Assignment
Can the data below be echoed back word for word?

##### Data extracts

/-- CPYX_PAUSE_ACK_TIMEOUT: 10 us after a whole-tile freeze, elements without an acknowledgement are recorded as not
done; a write among them may land all the same, so it may reach its ordering point twice (R98). -/
def execCpyxPauseAckTimeout (s : State) : Out :=
  let k := s.arg.k
  let e := s.arg.e
  let c := s.copyAt k e
  if c.isExternal && c.held && c.st ≠ 2 && !s.replaying k && (s.presenting || ackWait ≤ s.since c.since) then
    .next ((((s.leaveStrays k c).logEvent k 0 .cpyxPauseAckTimeout none).finishCopy k (fun _ _ => true) e).updCopyAt k e
      Copy.unsend)
  else .next s

/-! Drops (R45, R80, R222). -/

/-- A dropped element of a cpyx: zeros at the tile, undefined bytes outside; the copy goes on. -/
def State.dropElement (s : State) (k e n : Nat) : State :=
  let c := s.copyAt k e
  if !(c.sent.any (fun x => x.elem == n)) || c.begun n || s.replaying k || (c.kind = .xin && s.wellWaits k (c.localAt n)) then s
  else if c.kind = .xout then (s.logAck k e n).landElement k e n true
  else
    ((s.log k { ty := 7, slot := c.owner, obj := e, bytes := payload [e, c.id.toNat] ++ List.replicate 64 0, event := some (
        .cpyxReadDataArrives, { k := k, e := e, j := n, bytes := List.replicate 64 0 }) }).takeData k e n (List.replicate 64 0)).countDrop k

/-- DELIVERY_FAILS: a message, with `ok` the data landing at an end, with c = 1 an element of a cpyx, or with c = 2 a
codeword to another panel cannot be delivered after every retry (R45, R222). A replay presents the sides that its log names. -/
def execDeliveryFails (s : State) : Out :=
  if s.presenting then .next (s.arg.bad.foldl (fun t e => t.dropAt e.1 e.2 s.arg.j) s)
  else if s.arg.c = 1 then .next (s.dropElement s.arg.k s.arg.e s.arg.j)
  else if s.arg.c = 2 then
    match s.farOut[s.arg.n]? with
    | some c => .next (s.dropAll (c.flits.map (fun f => f.msg)))
    | none => .next s
  else if s.arg.ok then
    match (s.endAt s.arg.k s.arg.e).inbuf with
    | some m => .next (s.dropChannel m.src m.dst)
    | none => .next s
  else
    match s.msgs[s.arg.n]? with
    | some m => if m.kind = .close || 256 ≤ m.dst.idx then .next s else .next (s.dropChannel m.src m.dst)
    | none => .next s

/-! Pumps. -/

/-- A pump prefetches at most 8 elements ahead of the pop (R273). -/
def fetchAhead : Nat := 8

/-- The first element of an input pump neither popped nor fetched, among the next 8. R199 lets a pump prefetch any
element; that it takes the lowest is the model's choice (log entry 91). -/
def Pump.nextFetch (u : Pump) : Option Nat :=
  ((List.range fetchAhead).map (u.pos.toNat + ·)).find? (fun n =>
    decide (n < u.count.toNat) && (Sparse.get u.fetched n).isNone)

##########

Solution
/-- CPYX_PAUSE_ACK_TIMEOUT: 10 us after a whole-tile freeze, elements without an acknowledgement are recorded as not
done; a write among them may land all the same, so it may reach its ordering point twice (R98). -/
def execCpyxPauseAckTimeout (s : State) : Out :=
  let k := s.arg.k
  let e := s.arg.e
  let c := s.copyAt k e
  if c.isExternal && c.held && c.st ≠ 2 && !s.replaying k && (s.presenting || ackWait ≤ s.since c.since) then
    .next ((((s.leaveStrays k c).logEvent k 0 .cpyxPauseAckTimeout none).finishCopy k (fun _ _ => true) e).updCopyAt k e
      Copy.unsend)
  else .next s

/-! Drops (R45, R80, R222). -/

/-- A dropped element of a cpyx: zeros at the tile, undefined bytes outside; the copy goes on. -/
def State.dropElement (s : State) (k e n : Nat) : State :=
  let c := s.copyAt k e
  if !(c.sent.any (fun x => x.elem == n)) || c.begun n || s.replaying k || (c.kind = .xin && s.wellWaits k (c.localAt n)) then s
  else if c.kind = .xout then (s.logAck k e n).landElement k e n true
  else
    ((s.log k { ty := 7, slot := c.owner, obj := e, bytes := payload [e, c.id.toNat] ++ List.replicate 64 0, event := some (
        .cpyxReadDataArrives, { k := k, e := e, j := n, bytes := List.replicate 64 0 }) }).takeData k e n (List.replicate 64 0)).countDrop k

/-- DELIVERY_FAILS: a message, with `ok` the data landing at an end, with c = 1 an element of a cpyx, or with c = 2 a
codeword to another panel cannot be delivered after every retry (R45, R222). A replay presents the sides that its log names. -/
def execDeliveryFails (s : State) : Out :=
  if s.presenting then .next (s.arg.bad.foldl (fun t e => t.dropAt e.1 e.2 s.arg.j) s)
  else if s.arg.c = 1 then .next (s.dropElement s.arg.k s.arg.e s.arg.j)
  else if s.arg.c = 2 then
    match s.farOut[s.arg.n]? with
    | some c => .next (s.dropAll (c.flits.map (fun f => f.msg)))
    | none => .next s
  else if s.arg.ok then
    match (s.endAt s.arg.k s.arg.e).inbuf with
    | some m => .next (s.dropChannel m.src m.dst)
    | none => .next s
  else
    match s.msgs[s.arg.n]? with
    | some m => if m.kind = .close || 256 ≤ m.dst.idx then .next s else .next (s.dropChannel m.src m.dst)
    | none => .next s

/-! Pumps. -/

/-- A pump prefetches at most 8 elements ahead of the pop (R273). -/
def fetchAhead : Nat := 8

/-- The first element of an input pump neither popped nor fetched, among the next 8. R199 lets a pump prefetch any
element; that it takes the lowest is the model's choice (log entry 91). -/
def Pump.nextFetch (u : Pump) : Option Nat :=
  ((List.range fetchAhead).map (u.pos.toNat + ·)).find? (fun n =>
    decide (n < u.count.toNat) && (Sparse.get u.fetched n).isNone)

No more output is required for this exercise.